**What the exercise asks:** Could you set down exactly the lines in the records below between the line holding "theorem test_decode_refresh : decodeTableWord" and the line holding "def pass : State", inclusive?

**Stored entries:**
+++

-- ==== Sys2Proof/Tests/Slice0.lean ====
section
/-! SUPPORT. Tests: the refused terms and words, each constructor's decoding from a word written out from the table of R66, at most two small
tests an instruction from the vectors of 95_test_vectors.md, and a witness for the hypotheses of each statement. -/

open Sys2Proof Sys2Proof.Machine Sys2Proof.Claims

namespace Sys2Proof.Tests

/-! ## Terms without a word (WellFormed) -/

theorem test_treg_of_channel_2_is_ill_formed : (Instr.treg 2 16).wellFormed = false := by decide
theorem test_trev_of_channel_2_is_ill_formed : (Instr.trev 2).wellFormed = false := by decide
theorem test_trst_of_channel_255_is_ill_formed : (Instr.trst 0xFF).wellFormed = false := by decide
theorem test_channel_1_is_well_formed : (Instr.treg 1 0).wellFormed = true := by decide
theorem test_wr_of_an_illegal_value_has_a_word : (Instr.wr 0 88).wellFormed = true := by decide

/-! ## Decoding: the worked encodings of 30_encoding.md section 8 -/

theorem test_decode_encd : decodeTableWord 32 0x01070000 = some (.encd 7) := by decide
theorem test_decode_encc : decodeTableWord 32 0x02540000 = some (.encc 0x54) := by decide
theorem test_decode_encp : decodeTableWord 32 0x03000000 = some (.encp 0) := by decide
theorem test_decode_render : decodeTableWord 32 0x10000002 = some (.render 2) := by decide
theorem test_decode_treg_0 : decodeTableWord 32 0x200003E8 = some (.treg 0 1000) := by decide
theorem test_decode_treg_1 : decodeTableWord 32 0x20010010 = some (.treg 1 16) := by decide
theorem test_decode_trev : decodeTableWord 32 0x21010000 = some (.trev 1) := by decide
theorem test_decode_trst : decodeTableWord 32 0x22010000 = some (.trst 1) := by decide
theorem test_decode_wr : decodeTableWord 32 0x30010005 = some (.wr 1 5) := by decide
theorem test_decode_rd : decodeTableWord 32 0x31110000 = some (.rd 0x11) := by decide
theorem test_decode_wrt : decodeTableWord 32 0x3203006C = some (.wrt 3 0x6C) := by decide
theorem test_decode_rdt : decodeTableWord 32 0x33030000 = some (.rdt 3) := by decide
theorem test_decode_regen : decodeTableWord 32 0x40000000 = some .regen := by decide
theorem test_decode_tick : decodeTableWord 8 0x00 = some .tick := by decide
theorem test_decode_refresh : decodeTableWord 8 0x01 = some .refresh := by decide

/-- 95_test_vectors.md 2.10: words with an illegal `op`. -/
theorem test_illegal_opcodes :
    ([0x00000000, 0xFFFFFFFF, 0x04000000, 0x11000000, 0x23000000, 0x34000000, 0x41000000] : List CommandWord).all
      (fun w => (decodeCommand w).toOption.isNone) = true := by decide

/-- 95_test_vectors.md 2.1, 2.2, 2.7, 2.9: words with a 1 in a must-be-zero bit. -/
theorem test_must_be_zero_bits :
    ([0x01070001, 0x10010001, 0x20020010, 0x21020000, 0x21010001, 0x30000109, 0x31000001, 0x32000141, 0x40010000, 0x40000001]
      : List CommandWord).all (fun w => (decodeCommand w).toOption.isNone) = true := by decide

theorem test_event_codes_above_1_are_refused : decodeEvent 0x02 = none ∧ decodeEvent 0xFF = none := by decide

/-- R66: no word matches two rows: two rows differ in a bit both masks hold. -/
theorem test_rows_do_not_overlap :
    commandRows.Pairwise (fun x y => x.value &&& (x.mask &&& y.mask) ≠ y.value &&& (x.mask &&& y.mask)) := by decide

/-! ## States and a configuration for the tests -/

/-- The reset state with the switch line high: the start state of 95_test_vectors.md section 0. -/
def idle : State := { State.reset with swN := .high }

/-- Both channels registered and in force. -/
def running : State :=
  { idle with
    chan0 := { reg := true, en := true, period := 1000, pend := false }
    chan1 := { reg := true, en := true, period := 16, pend := false } }

/-- A foreground pass of one cycle, about to drive position 1. -/
def pass : State := { idle with seqActive := true, seqN := 1 }

/-- A refresh pass of two cycles, about to drive position 1. -/
def handler : State := { running with hctx := .refresh, seqActive := true, seqCtx := .refresh, seqN := 2 }

/-- The codes of "Twelve O'Clock PM" (95_test_vectors.md S9). -/
def twelve : List Byte :=
  [0x54, 0x77, 0x65, 0x6C, 0x76, 0x65, 0x20, 0x4F, 0x27, 0x43, 0x6C, 0x6F, 0x63, 0x6B, 0x20, 0x50, 0x4D]

/-- The fixture configuration of 95_test_vectors.md section 0. -/
def fixture : Config :=
  { chip with dwellHigh := 1000, dwellLow := 100, tBlank := 0, refreshTimeOn := 1, speak := fun _ _ _ => twelve }

/-- The next state, if there is one. -/
def after : Outcome → Option State
  | .next t => some t
  | .fault _ => none
  | .refused _ => none

/-- What a command leaves in `ENCOUT`, in `FAULT` and as its response, from the start state. -/
def encoded (i : Instr) : Option (Byte × Byte × List Half) :=
  (after (exec i idle)).map fun t => (t.encout, t.faultReg, t.responses)

/-- The five patterns of a cycle. -/
def patterns (cfg : Config) (s : State) : List (Option Byte) :=
  [Position.p1, .p2, .p3, .p4, .p5].map fun p => (slotPattern cfg s p).toOption

/-- `k` micro-steps of the sequencer under a configuration. -/
def micro (cfg : Config) : Nat → State → Option State
  | 0, s => some s
  | k + 1, s => (after (microStep cfg s)).bind (micro cfg k)

/-! ## Segment Encoder (95_test_vectors.md 2.1) -/

theorem test_encd_9 : encoded (.encd 9) = some (0x6F, 0, [0x006F]) := by decide
theorem test_encd_10_is_refused : encoded (.encd 10) = some (0x00, 2, [0x0200]) := by decide
theorem test_encc_lower_case : encoded (.encc 0x7A) = some (0x5B, 0, [0x005B]) := by decide
theorem test_encc_colon_is_blank : encoded (.encc 0x3A) = some (0x00, 0, [0x0000]) := by decide
theorem test_encp_dot : encoded (.encp 1) = some (0x80, 0, [0x0080]) := by decide
theorem test_encp_2_is_refused : encoded (.encp 2) = some (0x00, 2, [0x0200]) := by decide

/-! ## Display Multiplexer (95_test_vectors.md 2.2 to 2.5) -/

/-- N8: 8:48 AM, dim, switch engaged. -/
theorem test_slots_n8 :
    patterns fixture { idle with hours := 8, minutes := 48, bright := false, swN := .low } =
      [some 0x00, some 0x7F, some 0xE6, some 0xFF, some 0x03] := by decide
/-- N6: 11:59 AM, `BLINK` 1. -/
theorem test_slots_n6 :
    patterns fixture { idle with hours := 11, minutes := 59, blink := true } =
      [some 0x06, some 0x06, some 0xED, some 0x6F, some 0x00] := by decide
/-- N13: alarm view, PM, switch engaged. -/
theorem test_slots_n13 :
    patterns fixture { idle with
      hours := 9, minutes := 5, aHours := 7, aMinutes := 45, aMeridiem := .pm, pmode := .setAlarm, swN := .low } =
      [some 0x00, some 0x07, some 0x66, some 0xED, some 0x00] := by decide
/-- N14: the other reading of the colon outside ShowTime. -/
theorem test_slots_n14 :
    patterns { fixture with colonNonShowtime := .solid } { idle with hours := 9, minutes := 5, pmode := .setTime, blink := true } =
      [some 0x00, some 0x6F, some 0xBF, some 0x6D, some 0x03] := by decide
/-- 2.3, cursor 14: index 17 is at `TLEN` and blank. -/
theorem test_text_slots_past_the_end :
    patterns fixture { idle with dmode := .scrollingText, text := Memory.ofString 0 twelve, tlen := 17, cursor := 14 } =
      [some 0x00, some 0x73, some 0x37, some 0x00, some 0x00] := by decide
/-- 2.4: `ROT` 9, cursor 13 of 17 wraps to 0. -/
theorem test_scroll_wraps :
    ((scrollAdvance { idle with rot := 9, cursor := 13, tlen := 17 }).rot,
      (scrollAdvance { idle with rot := 9, cursor := 13, tlen := 17 }).cursor) = (0, 0) := by decide
/-- 2.2: a slot of RENDER 1, driven and blanked. -/
theorem test_first_slot :
    (micro fixture 2 { pass with hours := 9, minutes := 5 }).map (fun t => (t.trace, t.seg, t.pos, t.seqPos)) =
      some ([.drive .p1 0x00 1000, .blank 0], 0x00, 0b00000, .p2) := by decide
/-- 2.5: the siren check calls the siren, the next micro-step clears `BUZZ`. -/
theorem test_siren :
    (micro fixture 2 { pass with swN := .low, ringing := true, buzz := true, seqPos := .p5, seqPhase := .sirenChk }).map
      (fun t => (t.trace, t.buzz, t.seqRep)) = some ([.siren], false, 1) := by decide
theorem test_render_is_refused_while_refresh_is_on :
    (after (exec (.render 1) running)).map (fun t => (t.faultReg, t.responses, t.seqActive)) = some (3, [0x0300], false) := by
  decide
theorem test_render_is_admitted :
    (after (exec (.render 2) idle)).map (fun t => (t.seqActive, t.seqN, t.hctx, t.responses)) = some (true, 2, .none, []) := by
  decide
theorem test_refresh_enters_the_handler :
    (after (exec .refresh running)).map (fun t => (t.hctx, t.seqActive, t.seqCtx)) = some (.refresh, true, .refresh) := by
  decide

/-! ## TICK (95_test_vectors.md 2.6) -/

/-- T4: the meridiem flips on reaching 12. -/
theorem test_tick_t4 :
    (tick fixture { idle with hours := 11, minutes := 59, seconds := 59, cursor := 5 }).wallTime = ⟨12, 0, 0, .pm⟩ ∧
    (tick fixture { idle with hours := 11, minutes := 59, seconds := 59, cursor := 5 }).cursor = 0 := by decide
/-- T6: 13 wraps to 1 with no flip, and 1 AM is dim. -/
theorem test_tick_t6 :
    (tick fixture { idle with hours := 12, minutes := 59, seconds := 59 }).wallTime = ⟨1, 0, 0, .am⟩ ∧
    (tick fixture { idle with hours := 12, minutes := 59, seconds := 59 }).bright = false := by decide

/-! ## Timer commands (95_test_vectors.md 2.7) -/

theorem test_treg_1 :
    (after (exec (.treg 1 16) idle)).map (fun t => (t.chan1, tstatByte t.chan1)) = some (⟨true, true, 16, false⟩, 3) := by decide
theorem test_treg_0_999_is_refused :
    (after (exec (.treg 0 999) idle)).map (fun t => (t.responses, tstatByte t.chan0)) = some ([0x0200], 0) := by decide
theorem test_trev_1 :
    (after (exec (.trev 1) running)).map (fun t => (tstatByte t.chan1, t.chan1.period)) = some (1, 16) := by decide
theorem test_trev_2_is_a_bad_operand_first :
    (after (exec (.trev 2) idle)).map (fun t => t.responses) = some [0x0200] := by decide
theorem test_trst_1 :
    (after (exec (.trst 1) { running with chan1 := ⟨true, false, 16, false⟩ })).map (fun t => tstatByte t.chan1) = some 3 := by
  decide
theorem test_trst_0_unregistered_is_refused :
    (after (exec (.trst 0) idle)).map (fun t => (t.faultReg, t.responses)) = some (4, [0x0400]) := by decide

/-! ## Register and text access (95_test_vectors.md 2.9) -/

theorem test_wr_pmode_3 :
    (after (exec (.wr 0x0A 3) idle)).map (fun t => (t.pmode, t.responses)) = some (.setAlarm, [0x0000]) := by decide
theorem test_wr_hours_88_is_refused :
    (after (exec (.wr 0x00 88) idle)).map (fun t => (t.hours, t.responses)) = some (12, [0x0200]) := by decide
theorem test_rd_switch :
    (after (exec (.rd 0x11) { idle with swN := .low })).map (fun t => t.responses) = some [0x0001] := by decide
theorem test_rd_0x18_is_refused : (after (exec (.rd 0x18) idle)).map (fun t => t.responses) = some [0x0200] := by decide
theorem test_wrt_63 :
    (after (exec (.wrt 63 0x41) idle)).map (fun t => (t.text, Memory.read t.text 63, t.tlen)) =
      some ([(63, 0x41)], 0x41, 0) := by decide
theorem test_wrt_of_0_unlists :
    (after (exec (.wrt 3 0) { idle with text := [(3, 0x6C), (5, 0x41)] })).map (fun t => t.text) = some [(5, 0x41)] := by
  decide
theorem test_rdt_3 :
    (after (exec (.rdt 3) { idle with text := [(3, 0x6C)] })).map (fun t => t.responses) = some [0x006C] := by decide
theorem test_rdt_64_is_refused : (after (exec (.rdt 64) idle)).map (fun t => t.responses) = some [0x0200] := by decide
/-- REGEN with `CURSOR` 9 and `ROT` 4. -/
theorem test_regen :
    ((regenerate fixture { idle with cursor := 9, rot := 4 }).tlen, (regenerate fixture { idle with cursor := 9, rot := 4 }).rot,
      (List.range 17).map (Memory.read (regenerate fixture { idle with cursor := 9, rot := 4 }).text)) = (17, 4, twelve) := by
  decide

/-! ## The step -/

/-- 95_test_vectors.md 2.8 (2), (3): a firing in the handler is latched, a second one is lost. -/
theorem test_firing_in_the_handler :
    ((after (step { handler with inputs := [.event 0, .event 0] })).bind (fun t => after (step t))).map
      (fun t => (t.chan0.pend, t.seconds)) = some (true, 0) := by decide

+++

**Answer for this exercise:**
theorem test_decode_refresh : decodeTableWord 8 0x01 = some .refresh := by decide

/-- 95_test_vectors.md 2.10: words with an illegal `op`. -/
theorem test_illegal_opcodes :
    ([0x00000000, 0xFFFFFFFF, 0x04000000, 0x11000000, 0x23000000, 0x34000000, 0x41000000] : List CommandWord).all
      (fun w => (decodeCommand w).toOption.isNone) = true := by decide

/-- 95_test_vectors.md 2.1, 2.2, 2.7, 2.9: words with a 1 in a must-be-zero bit. -/
theorem test_must_be_zero_bits :
    ([0x01070001, 0x10010001, 0x20020010, 0x21020000, 0x21010001, 0x30000109, 0x31000001, 0x32000141, 0x40010000, 0x40000001]
      : List CommandWord).all (fun w => (decodeCommand w).toOption.isNone) = true := by decide

theorem test_event_codes_above_1_are_refused : decodeEvent 0x02 = none ∧ decodeEvent 0xFF = none := by decide

/-- R66: no word matches two rows: two rows differ in a bit both masks hold. -/
theorem test_rows_do_not_overlap :
    commandRows.Pairwise (fun x y => x.value &&& (x.mask &&& y.mask) ≠ y.value &&& (x.mask &&& y.mask)) := by decide

/-! ## States and a configuration for the tests -/

/-- The reset state with the switch line high: the start state of 95_test_vectors.md section 0. -/
def idle : State := { State.reset with swN := .high }

/-- Both channels registered and in force. -/
def running : State :=
  { idle with
    chan0 := { reg := true, en := true, period := 1000, pend := false }
    chan1 := { reg := true, en := true, period := 16, pend := false } }

/-- A foreground pass of one cycle, about to drive position 1. -/
def pass : State := { idle with seqActive := true, seqN := 1 }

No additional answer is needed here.